Handles pub sub responsibilities in this design.

Acts as a sink or system-of-record endpoint in the architecture flow.

8. Primary NoSQL DB

Stores high-scale data with flexible schema and throughput.

Bridges 1 incoming flow to 1 downstream dependency.

9. Replica SQL DB

Persists relational data with transactional guarantees.

Acts as a sink or system-of-record endpoint in the architecture flow.

Tradeoffs (Latency / Availability / Cost / Complexity)

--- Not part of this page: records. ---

/-! Bring-up and power failure. -/

/-- R362 to R368, R371, R421 to R423: bring-up and power failure, event by event: power-up from what survives, the loops, the
fields with the gate field first and one outside the recorded positions not started, the ledger path and the boot chain, the
stacks with the alternate link after the home one, their fill, the choice of the service fields, the release of window 0; a feed
out of its range sheds the loads and no window is released any more, and then the module is without power. The model's own in
it: log 4, 68, 79, 80, 81, 82, 172, 183, 200, 201. -/
def Obligations.BringUpAndPower : Prop :=
  ∀ (s : State) (f k milli : Nat) (ok aOk bOk agree : Bool) (p : FieldProbe) (l bad : List Nat) (i : FwImage),
    let up := s.mod.state = .bringUp ∧ s.mod.failure = none ∧ s.mod.powerFail = false
    let a := (ledgerCandidates false).find? (fun f => l.contains f)
    let b := (ledgerCandidates true).find? (fun f => l.contains f)
    let stands := s.copyStands false a = true ∨ s.copyStands true b = true
    let own := s.ledger.ownerRead
    let home := (s.stack k).link = .home ∧ s.carriesStack (stackHome k) = true
    let other := (s.field (stackAlternate k)).brought = true ∧ ((s.stack k).link = .alternate
      ∨ (s.stack k).link = .home ∧ (s.field (stackHome k)).brought = true ∧ s.carriesStack (stackHome k) = false)
    let trains := fun (link : StackLink) => s.gives (.stackTraining k true) (fun t => (t.stack k).trained = true
      ∧ (t.stack k).link = link ∧ (t.stack k).fillDone = s.mod.skipFill ∧ (t.stack k).remap = (s.stack k).factoryMap k
      ∧ ∀ j, j ≠ k → t.stack j = s.stack j)
    (s.mod.state = .noPower → s.gives .feedValid (fun t => t.mod.state = .bringUp ∧ t.mod.phase = 1 ∧ t.mod.feedOk = true
        ∧ t.ledger = s.ledger.kept ∧ t.cores = s.cores.mapVals (fun n _ => (s.coreHeld n).kept) ∧ t.plan = {} ∧ t.clock = {}))
    ∧ (s.mod.powerFail = false → exec .hotSwapCharged s = .next { s with mod := { s.mod with pwrGood := true } })
    ∧ (up → s.mod.phase = 1 →
      ((aOk = true ∨ bOk = true) → s.gives (.timebaseLock aOk bOk agree) (fun t => t.clock.tb = 0 ∧ t.clock.running = true
        ∧ t.clock.loop = (if aOk then .a else .b) ∧ t.mod.phase = 2))
      ∧ (aOk = false → bOk = false → s.gives (.timebaseLock aOk bOk agree) (fun t =>
        t.clock = s.clock ∧ t.mod.failure = some .timebase)))
    ∧ (s.mayBring f = true → s.gives (.fieldBringup f p) (fun t => (t.field f).brought = true
        ∧ (f ≠ gateField → (s.field f).unrecorded = true → (t.field f).code = 0x17 ∧ (t.field f).fenced = true)
        ∧ ((t.field f).fenced = false → (t.bringRoute f).isSome = true)
        ∧ (f = gateField → (t.field f).code = 0x01 → t.mod.phase = 3)
        ∧ (f = gateField → (t.field f).code ≠ 0x01 → t.mod.failure = some .gateField)
        ∧ ∀ g, g ≠ f → (t.field g).brought = (s.field g).brought))
    ∧ (up → s.mod.phase = 3 →
      (stands → own.bestImage = some i → factoryOk = true →
        (∀ n, own.slotRead = some n → s.gives (.bootChain l) (fun t => t.mod.phase = 5 ∧ t.ledger.fwSvn = i.svn
          ∧ t.ledger.fwBytes = i.bytes ∧ t.ledger.owner = own.owner ∧ t.ledger.minSvn = own.minSvn ∧ t.ledger.slot = n))
        ∧ (own.slotRead = none → s.gives (.bootChain l) (fun t => t.mod.failure = some .ledger)))
      ∧ (stands → own.bestImage ≠ none → factoryOk = false → s.gives (.bootChain l) (fun t =>
          t.mod.failure = some .factory ∧ t.romSession = true))
      ∧ (stands → own.bestImage = none → s.gives (.bootChain l) (fun t => t.mod.failure = some .firmware ∧ t.romSession = true))
      ∧ (¬stands → s.gives (.bootChain l) (fun t => t.mod.failure = some .ledger ∧ t.ledger = s.ledger))
      ∧ s.gives (.bootChain l) (fun t => ∀ g ∈ ledgerCandidates false ++ ledgerCandidates true,
          (t.field g).stationOnly = true ∧ (l.contains g = true → (t.core (coreKey g 66)).good = true)))
    ∧ (up → 5 ≤ s.mod.phase → k < 24 → (s.stack k).trained = false →
      (home → trains .home)
      ∧ (home → s.gives (.stackTraining k false) (fun t => (t.stack k).trained = false ∧ (t.stack k).link = .alternate))
      ∧ (other → s.carriesStack (stackAlternate k) = true → trains .alternate)
      ∧ (other → ok = false ∨ s.carriesStack (stackAlternate k) = false → s.gives (.stackTraining k ok) (fun t =>
          (t.stack k).link = .lost ∧ t.mod.failure = some .stackSet)))
    ∧ (k < 24 → s.powered = true → (s.stack k).trained = true → (s.stack k).fillDone = false → (s.stack k).void = false →
        s.gives (.stackFillDone k bad) (fun t => (t.stack k).fillDone = true ∧ (t.stack k).filled = true ∧ (t.stack k).mem = {}
          ∧ (bad = [] → (t.stack k).remap = (s.stack k).remap)
          ∧ (∀ cb ∈ bad, cb / cbPerGranule ∈ (t.stack k).hard
            ∨ ∃ m ∈ (t.stack k).remap ++ (t.stack k).copying ++ (t.stack k).waiting, m.granule = cb / cbPerGranule)
          ∧ ∀ j, j ≠ k → t.stack j = s.stack j))
    ∧ (up → s.mod.phase = 5 → (∀ g ∈ allFields, (s.field g).brought = true) →
      (80 ≤ s.goodFields.length → s.gives .serviceSet (fun t =>
        t.mod.serviceSet = s.chooseService s.goodFields ∧ t.mod.phase = 8))
      ∧ (s.goodFields.length < 80 → exec .serviceSet s = .next { s with mod := { s.mod with failure := some .fieldCount } }))
    ∧ (up → s.mod.phase = 8 → (∀ j, j < 24 → (s.stack j).trained = true ∧ (s.stack j).fillDone = true ∧ (s.stack j).link ≠ .lost) →
        s.gives .coreRelease (fun t => t.mod.state = .inService ∧ t.mod.phase = 9 ∧ t.plan.window = 0 ∧ t.plan.released = true
          ∧ t.plan.tNext = BitVec.ofNat 64 (s.now + t.plan.w) ∧ (t.core f).prog = .empty ∧ (t.core f).cmds = .empty))
    ∧ (s.powered = false → s.mod.powerFail = false → milli < 44000 ∨ 60500 < milli →
        exec (.powerFail milli) s = .next { s with mod := { s.mod with pwrGood := false } })
    ∧ (s.powered = true → s.mod.powerFail = false → milli < 44000 ∨ 60500 < milli → s.gives (.powerFail milli) (fun t =>
        t.ledger.waiting = s.ledger.waiting ∧ t.ledger.inHand = Nat.min 1 s.ledger.waiting.length ∧ t.mod.powerFail = true ∧ t.mod.pwrGood = false ∧ t.plan.released = false ∧ (t.conn 0).up = false ∧ (t.conn 1).up = false))
    ∧ (s.mod.powerFail = true → s.gives .powerFailOff (fun t => t.mod.state = .noPower ∧ t.ledger = s.ledger.kept))

/-! Rules over all commands. -/

/-- R322, R338: a command whose connector carries no frames, or that comes with no power, has no effect at all; one that comes
outside a session, or while its session waits to be resumed, `SS_OPEN` apart, has none but its reply and the counters of
refusals. The model's own in it: log 1, 127. -/
def Obligations.CommandsNeedASession : Prop :=
  ∀ (s : State) (c : Instr) (h : Hdr), c.header = some h →
    (s.powered = false ∨ (s.conn h.conn).carries = false → exec c s = .next s)
    ∧ (s.powered = true → (s.conn h.conn).sess.isOpen = false ∨ (s.conn h.conn).sess.resumeBy ≠ none → (∀ o, c ≠ .ssOpen h o) → s.gives c (fun t =>
        t.cores = s.cores ∧ t.fields = s.fields ∧ t.stackSet = s.stackSet ∧ t.reqs = s.reqs ∧ t.editions = s.editions
        ∧ t.ledger = s.ledger ∧ t.fabric = s.fabric ∧ t.plan = s.plan ∧ t.budget = s.budget ∧ t.stop = s.stop
        ∧ t.clock = s.clock ∧ t.mod.deferred = s.mod.deferred ∧ t.mod.state = s.mod.state
        ∧ ∀ p, t.part p = { s.part p with ctr := (t.part p).ctr }))

/-- R15, and the model's own choice (log 6): with no command waiting, a step is one nanosecond of the timebase and nothing else;
a timebase that does not run stays. -/
def Obligations.IdleStepTicks : Prop :=
  ∀ (s : State), s.pending = [] →
    (s.clock.running = true → step s = .next { s with clock := { s.clock with tb := s.clock.tb + 1 } })
    ∧ (s.clock.running = false → step s = .next s)

/-- R102: register g0 of a control core reads as zero and is never poisoned, whatever is written to it; a write to any other
register is read back with its flag, and no other register changes; `jal` writes its return address to g31, `jalr` to the
register it names. -/
def Obligations.RegisterWritesReadBack : Prop :=
  ∀ (v : Core) (rd r : BitVec 5) (w : Word) (bad : Bool),
    v.reg 0 = 0 ∧ v.bad 0 = false ∧ v.setReg 0 w bad = v
    ∧ (rd ≠ 0 → (v.setReg rd w bad).reg rd = w ∧ (v.setReg rd w bad).bad rd = bad)
    ∧ (r ≠ rd → (v.setReg rd w bad).reg r = v.reg r ∧ (v.setReg rd w bad).bad r = v.bad r)
    ∧ ∀ (s : State) (c : CoreRef) (ra : BitVec 5) (imm : BitVec 16) (off : BitVec 26),
        let u := s.core c.key
        let next := u.pc.toNat + 4
        (s.readyFor c (.jal off) → 0 ≤ next + 4 * off.toInt → next + 4 * off.toInt < 65536 → s.gives (.jal c off) (fun t =>
          (t.core c.key).reg 31 = BitVec.ofNat 32 next ∧ (t.core c.key).bad 31 = false))
        ∧ (s.readyFor c (.jalr rd ra imm) → u.bad ra = false → rd ≠ 0 → ((u.reg ra + imm.signExtend 32) &&& ~~~ 3).toNat < 65536 →
            s.gives (.jalr c rd ra imm) (fun t =>
              (t.core c.key).reg rd = BitVec.ofNat 32 next ∧ (t.core c.key).bad rd = false))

Decision	Latency	Availability	Cost	Complexity
Keep the request path focused on core business operations	Shorter synchronous path keeps average response time stable	Fewer inline dependencies reduce immediate failure blast radius	Avoids unnecessary infrastructure in the first rollout	Lower coordination overhead for small teams
Keep a clear system of record for transactional writes	Predictable read/write behavior with indexed access	Strong correctness with managed backup and recovery	Storage and IOPS spend grows with write volume	Schema evolution and query tuning required

Why This Scores Well

Availability (35%): Redundant routing and data paths reduce single points of failure under burst traffic.

Latency (20%): Critical-path components are intentionally minimal to keep average latency stable.

Resilience (25%): Clear role separation and bounded dependencies reduce cascading-failure risk.

Cost Efficiency (10%) + Simplicity (10%): Higher complexity is scoped to requirements that actually demand scale or stronger fault tolerance.

FAQ

What should I change first if traffic doubles?

Profile the bottleneck first, then scale the hot path component (usually compute, cache, or read path) before adding new system layers.

Why is WebSockets emphasized in this solution?

It is the highest-leverage topic for this challenge constraints and directly improves score-impacting metrics like latency, availability, or resilience.

How do I validate this architecture quickly?

Run the same challenge in the simulator, compare score breakdown metrics, and then test one tradeoff change at a time.